I’ve been wanting to tackle Ragnarok as a graphic novel and this might be the way to go. I could rough out one myself just to see how much work it is.
Even for other projects, producing a graphic novel would certainly be less expensive than a full pilot episode and might generate some income where a declined pilot will usually return zero on your investment. While I do dabble in the art side of things, I am too slow and I’d have to do more than dabble to make sure that my artwork is pretty enough –

Kerrim-TheCityKerrim from my fantasy series The City

- so I’d have to find a real artist to render up the pictures. Even so, a graphic novel is a hell of a lot less time, money and work than it is for a full live action pilot.

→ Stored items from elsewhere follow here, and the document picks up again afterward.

/-- The instructions of the test access port (R729 to R733): the boundary register, the identification, the challenge and the
grant of a debug unlock, its status, a debug access by memory or by a register request, the bypass, the reset of the port, and
the end of an idle unlock. -/
def Obligations.JtagCommandsComplete : Prop :=
  ∀ s : State,
    (∀ pins shift : Nat, s.get Reg.DBG_JTAG_STAT_LEVEL = 2 → s.completes (.jtagExtest pins shift) fun t =>
      t.get Reg.DBG_JTAG_STAT_EXTEST = 1 ∧ t.jtag.boundary = shift ∧ t.jtag.code = 0 ∧ t.answer = [pins] ∧ s.sameBytes t) ∧
    (∀ pins shift : Nat, s.flag Reg.DBG_JTAG_STAT_EXTEST = false → s.completes (.jtagSamplePreload pins shift) fun t =>
      t.jtag.boundary = shift ∧ t.jtag.code = 1 ∧ t.answer = [pins] ∧ s.sameRegs t [] ∧ s.sameBytes t) ∧
    (s.flag Reg.DBG_JTAG_STAT_EXTEST = false → s.completes .jtagIdcode fun t => t.answer = [s.idcode] ∧ t.jtag.code = 2 ∧
      s.sameRegs t [] ∧ s.sameBytes t) ∧
    (∀ role : Fin 4, s.flag Reg.DBG_JTAG_STAT_EXTEST = false → s.completes (.jtagUnlockChal role) fun t => s.sameBytes t ∧
      t.jtag.code = 0x10 ∧ (role.val = 0 → t.get Reg.DBG_JTAG_STAT_LEVEL = 0 ∧ t.answer = []) ∧
      (role.val ≠ 0 → (t.sec.challenges.find? fun x => x.1 = 8).map (·.2.1) = some role.val ∧
        t.answer = (leBytes 8 (Config.random s.freeCount).toNat).map (·.toNat) ∧ s.sameRegs t [])) ∧
    (∀ (resp c key : List Byte) (slot role time : Nat), s.flag Reg.DBG_JTAG_STAT_EXTEST = false →
      (s.sec.challenges.find? fun x => x.1 = 8) = some (slot, role, c, time) → s.now ≤ time + 12000000000 → s.debugRole ≤ role → role ≤ 3 →
      s.flag (Reg.SEC_LOCK_LOCKED (role - 1)) = false → s.roleKey role = some key →
      takeHash (Config.hmac key (c ++ s.serial ++ [8#8, BitVec.ofNat 8 role])) 10 = resp →
      s.completes (.jtagUnlockResp resp) fun t => t.get Reg.DBG_JTAG_STAT_LEVEL = role - 1 ∧ t.jtag.heard = s.now ∧
        t.get (Reg.SEC_LOCK_FAILS (role - 1)) = 0 ∧ (t.sec.challenges.find? fun x => x.1 = 8) = none) ∧
    (s.flag Reg.DBG_JTAG_STAT_EXTEST = false → s.completes .jtagDbgStatus fun t => s.sameRegs t [] ∧ s.sameBytes t ∧
      t.answer = [s.get Reg.DBG_JTAG_STAT_LEVEL, 0, s.get (Reg.SEC_LOCK_LOCKED 0) + 2 * s.get (Reg.SEC_LOCK_LOCKED 1) +
        4 * s.get (Reg.SEC_LOCK_LOCKED 2), s.jtag.status]) ∧
    (∀ (a : BitVec 40) (v : Word) (wr : Bool) (e : Ecc), s.flag Reg.DBG_JTAG_STAT_EXTEST = false →
      s.get Reg.DBG_JTAG_STAT_LEVEL ≠ 0 → s.jtagWaits = false → dramBase ≤ a.toNat → a.toNat < 0x9000000000 →
      (s.dramAt (a.toNat / 4 * 4)).isSome = true → s.dramOk (a.toNat / 4 * 4) = true →
      s.rangePoisoned (a.toNat / 4 * 4) 4 = false → s.completes (.jtagDbgAccess a v wr e) fun t =>
        t.answer = [s.jtag.status, s.jtag.data] ∧ t.jtag.status = 0 ∧ t.jtag.heard = s.now ∧
        (wr = true → t.rdLe (a.toNat / 4 * 4) 4 = v.toNat ∧ s.sameBytesBut t (a.toNat / 4 * 4) 4) ∧
        (wr = false → t.jtag.data = s.rdLe (a.toNat / 4 * 4) 4 ∧ s.sameBytes t ∧ s.sameRegs t [])) ∧
    (∀ (a : BitVec 40) (v : Word) (wr : Bool) (e : Ecc) (g tile : Nat), s.flag Reg.DBG_JTAG_STAT_EXTEST = false →
      s.get Reg.DBG_JTAG_STAT_LEVEL ≠ 0 → s.jtagWaits = false → s.doorOf (a.toNat / 4 * 4) = some tile →
      ((List.range 256).find? fun g => s.accesses.all fun y => y.1 != g) = some g →
      s.completes (.jtagDbgAccess a v wr e) fun t => t.answer = [s.jtag.status, s.jtag.data] ∧ t.jtag.status = 1 ∧
        t.accesses = s.accesses ++ [(g, 6)] ∧ s.sameRegs t [] ∧ s.sameBytes t) ∧
    (∀ code : Byte, s.flag Reg.DBG_JTAG_STAT_EXTEST = false → s.completes (.jtagBypass code) fun t =>
      t.jtag.code = code.toNat ∧ s.sameRegs t [] ∧ s.sameBytes t) ∧
    (∀ code : Byte, s.get Reg.DBG_JTAG_STAT_EXTEST = 1 → code ≠ 0 → s.completes (.jtagBypass code) fun t =>
      t.jtag.code = code.toNat ∧ t.start.stage = 1 ∧ t.start.rail = some 6 ∧ t.get Reg.DBG_JTAG_STAT_EXTEST = 0) ∧
    (s.completes .trstAssert fun t => t.get Reg.DBG_JTAG_STAT_LEVEL = 0 ∧ t.jtag.code = 2) ∧
    (s.get Reg.DBG_JTAG_STAT_LEVEL ≠ 0 → s.completes .jtagIdleTimeout fun t => t.get Reg.DBG_JTAG_STAT_LEVEL = 0 ∧
      s.sameRegs t [Reg.DBG_JTAG_STAT, Reg.TB_COUNT_LO, Reg.TB_COUNT_HI] ∧ s.sameBytes t)
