-- ==== Sys2Proof/Laws/State.lean ====
section
/-! SUPPORT. What each field of the state reads as after each named update, and what registers, their fields, memory and
objects read as after a store: later proofs unfold no record update. -/

namespace Sys2Proof.Machine.State

variable {s : State}

/-! `setReg`. -/

@[simp] theorem setReg_mem {a w} : (s.setReg a w).mem = s.mem := rfl
@[simp] theorem setReg_latches {a w} : (s.setReg a w).latches = s.latches := rfl
@[simp] theorem setReg_pending {a w} : (s.setReg a w).pending = s.pending := rfl
@[simp] theorem setReg_freeCount {a w} : (s.setReg a w).freeCount = s.freeCount := rfl
@[simp] theorem setReg_events {a w} : (s.setReg a w).events = s.events := rfl
@[simp] theorem setReg_mesh {a w} : (s.setReg a w).mesh = s.mesh := rfl
@[simp] theorem setReg_once {a w} : (s.setReg a w).once = s.once := rfl
@[simp] theorem setReg_deliveryOpen {a w} : (s.setReg a w).deliveryOpen = s.deliveryOpen := rfl
@[simp] theorem setReg_launched {a w} : (s.setReg a w).launched = s.launched := rfl
@[simp] theorem setReg_scanRegs {a w} : (s.setReg a w).scanRegs = s.scanRegs := rfl
@[simp] theorem setReg_objs {a w} : (s.setReg a w).objs = s.objs := rfl
@[simp] theorem setReg_fault {a w} : (s.setReg a w).fault = s.fault := rfl
@[simp] theorem setReg_loadStep {a w} : (s.setReg a w).loadStep = s.loadStep := rfl
@[simp] theorem setReg_clearing {a w} : (s.setReg a w).clearing = s.clearing := rfl
@[simp] theorem setReg_creditDue {a w} : (s.setReg a w).creditDue = s.creditDue := rfl
@[simp] theorem setReg_oooSeen {a w} : (s.setReg a w).oooSeen = s.oooSeen := rfl
@[simp] theorem setReg_delivery {a w} : (s.setReg a w).delivery = s.delivery := rfl
@[simp] theorem setReg_streams {a w} : (s.setReg a w).streams = s.streams := rfl
@[simp] theorem setReg_memories {a w} : (s.setReg a w).memories = s.memories := rfl
@[simp] theorem setReg_progress {a w} : (s.setReg a w).progress = s.progress := rfl
@[simp] theorem setReg_hub {a w} : (s.setReg a w).hub = s.hub := rfl
@[simp] theorem setReg_sent {a w} : (s.setReg a w).sent = s.sent := rfl
@[simp] theorem setReg_answer {a w} : (s.setReg a w).answer = s.answer := rfl
@[simp] theorem setReg_wakes {a w} : (s.setReg a w).wakes = s.wakes := rfl
@[simp] theorem setReg_can {a w} : (s.setReg a w).can = s.can := rfl
@[simp] theorem setReg_canMode {a w} : (s.setReg a w).canMode = s.canMode := rfl
@[simp] theorem setReg_canStandby {a w} : (s.setReg a w).canStandby = s.canStandby := rfl
@[simp] theorem setReg_nmt {a w} : (s.setReg a w).nmt = s.nmt := rfl
@[simp] theorem setReg_guard {a w} : (s.setReg a w).guard = s.guard := rfl
@[simp] theorem setReg_sec {a w} : (s.setReg a w).sec = s.sec := rfl
@[simp] theorem setReg_selectors {a w} : (s.setReg a w).selectors = s.selectors := rfl
@[simp] theorem setReg_calendar {a w} : (s.setReg a w).calendar = s.calendar := rfl
@[simp] theorem setReg_emcy {a w} : (s.setReg a w).emcy = s.emcy := rfl
@[simp] theorem setReg_fw {a w} : (s.setReg a w).fw = s.fw := rfl
@[simp] theorem setReg_chkWait {a w} : (s.setReg a w).chkWait = s.chkWait := rfl
@[simp] theorem setReg_timers {a w} : (s.setReg a w).timers = s.timers := rfl
@[simp] theorem setReg_hang {a w} : (s.setReg a w).hang = s.hang := rfl
@[simp] theorem setReg_jtag {a w} : (s.setReg a w).jtag = s.jtag := rfl
@[simp] theorem setReg_accesses {a w} : (s.setReg a w).accesses = s.accesses := rfl
@[simp] theorem setReg_tlk {a w} : (s.setReg a w).tlk = s.tlk := rfl
@[simp] theorem setReg_tlkIn {a w} : (s.setReg a w).tlkIn = s.tlkIn := rfl
@[simp] theorem setReg_clock {a w} : (s.setReg a w).clock = s.clock := rfl
@[simp] theorem setReg_power {a w} : (s.setReg a w).power = s.power := rfl
@[simp] theorem setReg_start {a w} : (s.setReg a w).start = s.start := rfl
@[simp] theorem setReg_totals {a w} : (s.setReg a w).totals = s.totals := rfl
@[simp] theorem setReg_images {a w} : (s.setReg a w).images = s.images := rfl
@[simp] theorem setReg_staging {a w} : (s.setReg a w).staging = s.staging := rfl
@[simp] theorem setReg_unsaved {a w} : (s.setReg a w).unsaved = s.unsaved := rfl
@[simp] theorem setReg_node {a w} : (s.setReg a w).node = s.node := rfl
@[simp] theorem setReg_restoreDue {a w} : (s.setReg a w).restoreDue = s.restoreDue := rfl
@[simp] theorem setReg_field {a w} : (s.setReg a w).field = s.field := rfl
@[simp] theorem setReg_gates {a w} : (s.setReg a w).gates = s.gates := rfl
@[simp] theorem setReg_posted {a w} : (s.setReg a w).posted = s.posted := rfl
@[simp] theorem setReg_tbRate {a w} : (s.setReg a w).tbRate = s.tbRate := rfl
@[simp] theorem setReg_records {a w} : (s.setReg a w).records = s.records := rfl

/-! `put`. -/

@[simp] theorem put_mem {f v} : (s.put f v).mem = s.mem := rfl
@[simp] theorem put_latches {f v} : (s.put f v).latches = s.latches := rfl
@[simp] theorem put_pending {f v} : (s.put f v).pending = s.pending := rfl
@[simp] theorem put_freeCount {f v} : (s.put f v).freeCount = s.freeCount := rfl
@[simp] theorem put_events {f v} : (s.put f v).events = s.events := rfl
@[simp] theorem put_mesh {f v} : (s.put f v).mesh = s.mesh := rfl
@[simp] theorem put_once {f v} : (s.put f v).once = s.once := rfl
@[simp] theorem put_deliveryOpen {f v} : (s.put f v).deliveryOpen = s.deliveryOpen := rfl
@[simp] theorem put_launched {f v} : (s.put f v).launched = s.launched := rfl
@[simp] theorem put_scanRegs {f v} : (s.put f v).scanRegs = s.scanRegs := rfl
@[simp] theorem put_objs {f v} : (s.put f v).objs = s.objs := rfl
@[simp] theorem put_fault {f v} : (s.put f v).fault = s.fault := rfl
@[simp] theorem put_loadStep {f v} : (s.put f v).loadStep = s.loadStep := rfl
@[simp] theorem put_clearing {f v} : (s.put f v).clearing = s.clearing := rfl
@[simp] theorem put_creditDue {f v} : (s.put f v).creditDue = s.creditDue := rfl
@[simp] theorem put_oooSeen {f v} : (s.put f v).oooSeen = s.oooSeen := rfl
@[simp] theorem put_delivery {f v} : (s.put f v).delivery = s.delivery := rfl
@[simp] theorem put_streams {f v} : (s.put f v).streams = s.streams := rfl
@[simp] theorem put_memories {f v} : (s.put f v).memories = s.memories := rfl
@[simp] theorem put_progress {f v} : (s.put f v).progress = s.progress := rfl
@[simp] theorem put_hub {f v} : (s.put f v).hub = s.hub := rfl
@[simp] theorem put_sent {f v} : (s.put f v).sent = s.sent := rfl
@[simp] theorem put_answer {f v} : (s.put f v).answer = s.answer := rfl
@[simp] theorem put_wakes {f v} : (s.put f v).wakes = s.wakes := rfl
@[simp] theorem put_can {f v} : (s.put f v).can = s.can := rfl
@[simp] theorem put_canMode {f v} : (s.put f v).canMode = s.canMode := rfl
@[simp] theorem put_canStandby {f v} : (s.put f v).canStandby = s.canStandby := rfl
@[simp] theorem put_nmt {f v} : (s.put f v).nmt = s.nmt := rfl
@[simp] theorem put_guard {f v} : (s.put f v).guard = s.guard := rfl
@[simp] theorem put_sec {f v} : (s.put f v).sec = s.sec := rfl
@[simp] theorem put_selectors {f v} : (s.put f v).selectors = s.selectors := rfl
@[simp] theorem put_calendar {f v} : (s.put f v).calendar = s.calendar := rfl
@[simp] theorem put_emcy {f v} : (s.put f v).emcy = s.emcy := rfl
@[simp] theorem put_fw {f v} : (s.put f v).fw = s.fw := rfl
@[simp] theorem put_chkWait {f v} : (s.put f v).chkWait = s.chkWait := rfl
@[simp] theorem put_timers {f v} : (s.put f v).timers = s.timers := rfl
@[simp] theorem put_hang {f v} : (s.put f v).hang = s.hang := rfl
@[simp] theorem put_jtag {f v} : (s.put f v).jtag = s.jtag := rfl
@[simp] theorem put_accesses {f v} : (s.put f v).accesses = s.accesses := rfl
@[simp] theorem put_tlk {f v} : (s.put f v).tlk = s.tlk := rfl
@[simp] theorem put_tlkIn {f v} : (s.put f v).tlkIn = s.tlkIn := rfl
@[simp] theorem put_clock {f v} : (s.put f v).clock = s.clock := rfl
@[simp] theorem put_power {f v} : (s.put f v).power = s.power := rfl
@[simp] theorem put_start {f v} : (s.put f v).start = s.start := rfl
@[simp] theorem put_totals {f v} : (s.put f v).totals = s.totals := rfl
@[simp] theorem put_images {f v} : (s.put f v).images = s.images := rfl
@[simp] theorem put_staging {f v} : (s.put f v).staging = s.staging := rfl
@[simp] theorem put_unsaved {f v} : (s.put f v).unsaved = s.unsaved := rfl
@[simp] theorem put_node {f v} : (s.put f v).node = s.node := rfl
@[simp] theorem put_restoreDue {f v} : (s.put f v).restoreDue = s.restoreDue := rfl
@[simp] theorem put_field {f v} : (s.put f v).field = s.field := rfl
@[simp] theorem put_gates {f v} : (s.put f v).gates = s.gates := rfl
@[simp] theorem put_posted {f v} : (s.put f v).posted = s.posted := rfl
@[simp] theorem put_tbRate {f v} : (s.put f v).tbRate = s.tbRate := rfl
@[simp] theorem put_records {f v} : (s.put f v).records = s.records := rfl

If you are going to produce your own pilot or series, he was emphatic that you never stop asking for investors. Everyone and anyone you talk to is asked “Do you want to invest in a film? Do you know anyone who might be interested?” He has a standard finders fee of 5% for anyone who brings in an investor and that probably helps a lot. I think that would make me a little more comfortable with hitting people up for leads. I wouldn’t be asking for handouts, I’d be offering to pay for what they can do for me. I’ll have to keep that in mind for my next full length film or television project.
The “pattern budget” is the cost of the average episode with most of the big US networks running about $2 million and seeing anything under $1 million or over $3 million as dicey.
They feel that a rounded career is important and that you should have a few projects in development… I think I take that concept to its illogical conclusion.